__WORK TASK__
Since only part of the material below is wanted, output exactly the lines from the one with "theorem completeResponse_cases (s" up to and including the one with "(¬ (validate s".

__INFORMATION PROVIDED__

-- ==== Sys2Proof/Laws/Rtu.lean ====
section
/-! SUPPORT. What the operations of the RTU framer can do, one lemma each (spec/44_rtu.md). -/

namespace Sys2Proof.Machine

theorem busy_iff (s : State) : busy s = true ↔ s.framer ≠ .idle := by simp [busy]

theorem argOk_iff (op : RtuOp) (s : State) : argOk op s = true ↔ ArgumentsLegal s (maxCount s.params op) := by
  simp [argOk, ArgumentsLegal, and_assoc]

/-- An RTU command is rejected, ends in an argument error, or is accepted (40_control R122, 44_rtu R230, R231). -/
theorem rtuCommand_cases (op : RtuOp) (fc : BitVec 8) (s : State) :
    (s.framer ≠ .idle ∧ rtuCommand op fc s = { s with cres := .busyRej }) ∨
    (s.framer = .idle ∧ ¬ ArgumentsLegal s (maxCount s.params op) ∧
      rtuCommand op fc s = { s with cres := .ok, res := .errArg }) ∨
    (s.framer = .idle ∧ ArgumentsLegal s (maxCount s.params op) ∧
      rtuCommand op fc s = accept op fc { s with cres := .ok }) := by
  by_cases h : s.framer = .idle
  · have hb : busy s = false := by simp [busy, h]
    by_cases ha : ArgumentsLegal s (maxCount s.params op)
    · refine .inr (.inr ⟨h, ha, ?_⟩)
      simp only [rtuCommand, hb, (argOk_iff op s).2 ha, if_true, Bool.false_eq_true, if_false, commandOk]
    · refine .inr (.inl ⟨h, ha, ?_⟩)
      have : ¬ argOk op s = true := fun e => ha ((argOk_iff op s).1 e)
      simp only [rtuCommand, hb, Bool.false_eq_true, if_false, if_neg this, commandOk]
  · refine .inl ⟨h, ?_⟩
    simp only [rtuCommand, (busy_iff s).2 h, if_true, commandBusy]

@[simp] theorem length_withCrc (body : List Byte) : (withCrc body).length = body.length + 2 := by
  simp [withCrc]

theorem length_dataBytes (ws : List RegWord) : (dataBytes ws).length = 2 * ws.length := by
  induction ws with
  | nil => rfl
  | cons w ws ih =>
    have : dataBytes (w :: ws) = wordBytes w ++ dataBytes ws := rfl
    rw [this, List.length_append, ih, List.length_cons]
    simp only [wordBytes, List.length_cons, List.length_nil]
    omega

/-- The request's length: 8 bytes for a read, 9 + 2N for a write (30_encoding R97, R99). -/
theorem length_requestFrame (l : Latches) (m : Memory 16) :
    (requestFrame l m).length = match l.op with
      | .read => 8
      | .write => 9 + 2 * l.count.toNat := by
  cases h : l.op
  · simp [requestFrame, h, readRequest]
  · simp [requestFrame, h, writeRequest, length_dataBytes]; omega

/-- Acceptance builds a frame that fits in TXBUF, offers it, and keeps the bytes beyond it (44_rtu R231). -/
theorem accept_frame (op : RtuOp) (fc : BitVec 8) (s : State)
    (h : (requestFrame (loadLatches op fc s) s.wbuf).length ≤ 256) :
    offeredFrame (accept op fc s) = some (requestFrame (loadLatches op fc s) s.wbuf) ∧
    ∀ k, (requestFrame (loadLatches op fc s) s.wbuf).length ≤ k →
      Memory.read (accept op fc s).txbuf k = Memory.read s.txbuf k := by
  constructor
  · have hl : (BitVec.ofNat 9 (requestFrame (loadLatches op fc s) s.wbuf).length).toNat =
        (requestFrame (loadLatches op fc s) s.wbuf).length := by
      rw [BitVec.toNat_ofNat]; exact Nat.mod_eq_of_lt (by omega)
    simp only [offeredFrame, accept, if_true, hl]
    rw [Memory.readList_writeList _ _ _ (by simpa using h)]
  · intro k hk
    simp only [accept]
    rw [Memory.read_writeList _ _ _ (by simpa using h), dif_neg (by omega)]

/-- The verdict on a read response, as one chain of conditions on its bytes (44_rtu R248). -/
theorem validateRead_eq (s : State) (y : Nat → Byte) (hy : ∀ k, Memory.read s.rxbuf k = y k) :
    validateRead s =
      if y 0 ≠ s.lat.slave ∨ y 1 ≠ s.lat.fc ∨ (y 2).toNat ≠ 2 * s.lat.count.toNat then .errFrame
      else if (crc16 ((List.range (3 + 2 * s.lat.count.toNat)).map y)).toNat ≠
          (y (3 + 2 * s.lat.count.toNat)).toNat + 256 * (y (4 + 2 * s.lat.count.toNat)).toNat then .errCrc
      else .ok := by
  have e : Memory.read s.rxbuf = y := funext hy
  have hf : (!readFrameOk s) = true ↔ (y 0 ≠ s.lat.slave ∨ y 1 ≠ s.lat.fc ∨ (y 2).toNat ≠ 2 * s.lat.count.toNat) := by
    simp only [readFrameOk, rxByteAt, e, Bool.not_eq_true', Bool.and_eq_false_iff, beq_eq_false_iff_ne, or_assoc]
  have hc : (!crcMatches s (3 + 2 * s.lat.count.toNat)) = true ↔
      (crc16 ((List.range (3 + 2 * s.lat.count.toNat)).map y)).toNat ≠
        (y (3 + 2 * s.lat.count.toNat)).toNat + 256 * (y (4 + 2 * s.lat.count.toNat)).toNat := by
    generalize s.lat.count.toNat = n
    rw [crcMatches, Bool.not_eq_true', beq_eq_false_iff_ne, Memory.readList_zero, rxByteAt, rxByteAt, e,
      show 3 + 2 * n + 1 = 4 + 2 * n by omega]
  unfold validateRead
  exact ite_congr (propext hf) (fun _ => rfl) (fun _ => ite_congr (propext hc) (fun _ => rfl) (fun _ => rfl))

/-- The verdict on a write response, as one chain of conditions on its bytes (44_rtu R249). -/
theorem validateWrite_eq (s : State) (y : Nat → Byte) (hy : ∀ k, Memory.read s.rxbuf k = y k) :
    validateWrite s =
      if y 0 ≠ s.lat.slave ∨ y 1 ≠ 0x10 ∨ y 2 ≠ s.lat.addr.extractLsb' 8 8 ∨ y 3 ≠ s.lat.addr.extractLsb' 0 8 ∨
          y 4 ≠ 0x00 ∨ y 5 ≠ s.lat.count then .errFrame
      else if (crc16 [y 0, y 1, y 2, y 3, y 4, y 5]).toNat ≠ (y 6).toNat + 256 * (y 7).toNat then .errCrc
      else .ok := by
  have e : Memory.read s.rxbuf = y := funext hy
  have hf : (!writeFrameOk s) = true ↔ (y 0 ≠ s.lat.slave ∨ y 1 ≠ 0x10 ∨ y 2 ≠ s.lat.addr.extractLsb' 8 8 ∨
      y 3 ≠ s.lat.addr.extractLsb' 0 8 ∨ y 4 ≠ 0x00 ∨ y 5 ≠ s.lat.count) := by
    simp only [writeFrameOk, rxByteAt, e, Bool.not_eq_true', Bool.and_eq_false_iff, beq_eq_false_iff_ne, or_assoc]
  have hc : (!crcMatches s 6) = true ↔
      (crc16 [y 0, y 1, y 2, y 3, y 4, y 5]).toNat ≠ (y 6).toNat + 256 * (y 7).toNat := by
    have hl : Memory.readList s.rxbuf 0 6 = [y 0, y 1, y 2, y 3, y 4, y 5] := by
      rw [Memory.readList_zero, e]; rfl
    rw [crcMatches, Bool.not_eq_true', beq_eq_false_iff_ne, hl, rxByteAt, rxByteAt, e]
  unfold validateWrite
  exact ite_congr (propext hf) (fun _ => rfl) (fun _ => ite_congr (propext hc) (fun _ => rfl) (fun _ => rfl))

/-- The verdicts a validation can give (44_rtu R248, R249). -/
theorem validate_cases (s : State) : validate s = .ok ∨ validate s = .errFrame ∨ validate s = .errCrc := by
  unfold validate validateRead validateWrite
  split <;> (repeat' split) <;> simp

/-- Completing a response ends the transaction with the validation's code and writes WBUF only for a good read
(44_rtu R246, R250). -/
theorem completeResponse_cases (s : State) :
    (validate s = .ok ∧ s.lat.op = .read ∧
      completeResponse s = { commitRead s with framer := .idle, res := .ok }) ∨
    (¬ (validate s = .ok ∧ s.lat.op = .read) ∧
      completeResponse s = { s with framer := .idle, res := validate s }) := by
  by_cases h : validate s = .ok ∧ s.lat.op = .read
  · refine .inl ⟨h.1, h.2, ?_⟩
    simp only [completeResponse, h.1, h.2, and_self, if_true, endTransaction]
  · refine .inr ⟨h, ?_⟩
    simp only [completeResponse, if_neg h, endTransaction]

/-- A received byte is dropped, stored, or completes the response (44_rtu R246). -/
theorem rxByte_cases (b : Byte) (s : State) :
    (s.framer ≠ .rx ∧ rxByte b s = s) ∨
    (s.framer = .rx ∧ s.rxlen + 1 ≠ s.explen ∧ rxByte b s = storeRxByte b s) ∨
    (s.framer = .rx ∧ s.rxlen + 1 = s.explen ∧ rxByte b s = completeResponse (storeRxByte b s)) := by
  by_cases h : s.framer = .rx
  · by_cases he : s.rxlen + 1 = s.explen
    · exact .inr (.inr ⟨h, he, (if_pos h).trans (if_pos he)⟩)
    · exact .inr (.inl ⟨h, he, (if_pos h).trans (if_neg he)⟩)
  · exact .inl ⟨h, if_neg h⟩

theorem elapsedNext_toNat (e : BitVec 16) : (elapsedNext e).toNat = min (e.toNat + 1) 0xFFFF := by
  unfold elapsedNext
  split
  · rename_i h; subst h; rfl
  · rename_i h
    have h' : e.toNat ≠ 0xFFFF := fun hh => h (BitVec.eq_of_toNat_eq (by simpa using hh))
    have := e.isLt
    rw [BitVec.toNat_add, Nat.mod_eq_of_lt (by simp; omega)]
    simp; omega

/-- A tick does nothing in IDLE, counts, or ends the transaction at its deadline (10_state R52). -/
theorem tickStep_cases (s : State) :
    (s.framer = .idle ∧ tickStep s = s) ∨
    (s.framer ≠ .idle ∧ (elapsedNext s.elapsed).toNat < s.lat.timeout.toNat ∧
      tickStep s = { s with elapsed := elapsedNext s.elapsed }) ∨
    (s.framer ≠ .idle ∧ s.lat.timeout.toNat ≤ (elapsedNext s.elapsed).toNat ∧
      tickStep s = { s with elapsed := elapsedNext s.elapsed, dir := 0, framer := .idle, res := .errTimeout }) := by
  by_cases h : s.framer = .idle
  · exact .inl ⟨h, by simp [tickStep, busy, h]⟩
  · by_cases ht : s.lat.timeout.toNat ≤ (elapsedNext s.elapsed).toNat
    · refine .inr (.inr ⟨h, ht, ?_⟩)
      simp only [tickStep, (busy_iff s).2 h, if_true, if_pos ht, endTransaction, releaseDir]
    · refine .inr (.inl ⟨h, by omega, ?_⟩)
      simp only [tickStep, (busy_iff s).2 h, if_true, if_neg ht]

/-- The serial port's answer goes on to TX_WAIT or ends the transaction (44_rtu R242). -/
theorem acceptCount_cases (n : Nat) (s : State) :
    (n = s.txlen.toNat ∧ acceptCount n s = { s with framer := .txWait }) ∨
    (n ≠ s.txlen.toNat ∧ acceptCount n s = { s with framer := .idle, dir := 0, res := .errWriteCount }) := by
  by_cases h : n = s.txlen.toNat
  · exact .inl ⟨h, by simp [acceptCount, h]⟩
  · exact .inr ⟨h, by simp only [acceptCount, if_neg h, endTransaction, releaseDir]⟩

/-- Transmit-complete releases the direction and turns to reception, in TX_WAIT only (44_rtu R244). -/
theorem txDone_cases (s : State) :
    (s.framer = .txWait ∧ txDone s = { s with framer := .rx, dir := 0 }) ∨ (s.framer ≠ .txWait ∧ txDone s = s) := by
  by_cases h : s.framer = .txWait
  · exact .inl ⟨h, by simp only [txDone, if_pos h, releaseDir]⟩
  · exact .inr ⟨h, by simp only [txDone, if_neg h]⟩

/-- RXBUF after a stored byte (44_rtu R246). -/
theorem read_storeRxByte (b : Byte) (s : State) (h : s.rxlen.toNat < 256) (k : Nat) :
    Memory.read (storeRxByte b s).rxbuf k = responseWith s b k := by
  simp only [storeRxByte, responseWith, Memory.read_write]
  by_cases hk : k = s.rxlen.toNat
  · simp [hk, h]
  · simp [hk]

/-- WBUF after a commit: the data words in the transaction's window, every other word as before (44_rtu R250). -/
theorem read_commitRead (s : State) (h : s.lat.xbase.toNat + s.lat.count.toNat ≤ 128) (j : Nat) :
    Memory.read (commitRead s).wbuf j =
      if s.lat.xbase.toNat ≤ j ∧ j < s.lat.xbase.toNat + s.lat.count.toNat then
        responseWord s (j - s.lat.xbase.toNat)
      else Memory.read s.wbuf j := by
  simp only [commitRead]
  rw [Memory.read_writeList _ _ _ (by simpa using h)]
  simp only [List.length_map, List.length_range, List.getElem_map, List.getElem_range, dite_eq_ite]

theorem wordOfBytes_eq (hi lo : Byte) : wordOfBytes hi lo = BitVec.ofNat 16 (hi.toNat * 256 + lo.toNat) := by
  apply BitVec.eq_of_toNat_eq
  have h1 := hi.isLt
  have h2 := lo.isLt
  rw [wordOfBytes, BitVec.toNat_append, BitVec.toNat_ofNat, Nat.mod_eq_of_lt (by omega), 
    ← Nat.shiftLeft_add_eq_or_of_lt h2, Nat.shiftLeft_eq]

end Sys2Proof.Machine
end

__EXERCISE RESULT__
theorem completeResponse_cases (s : State) :
    (validate s = .ok ∧ s.lat.op = .read ∧
      completeResponse s = { commitRead s with framer := .idle, res := .ok }) ∨
    (¬ (validate s = .ok ∧ s.lat.op = .read) ∧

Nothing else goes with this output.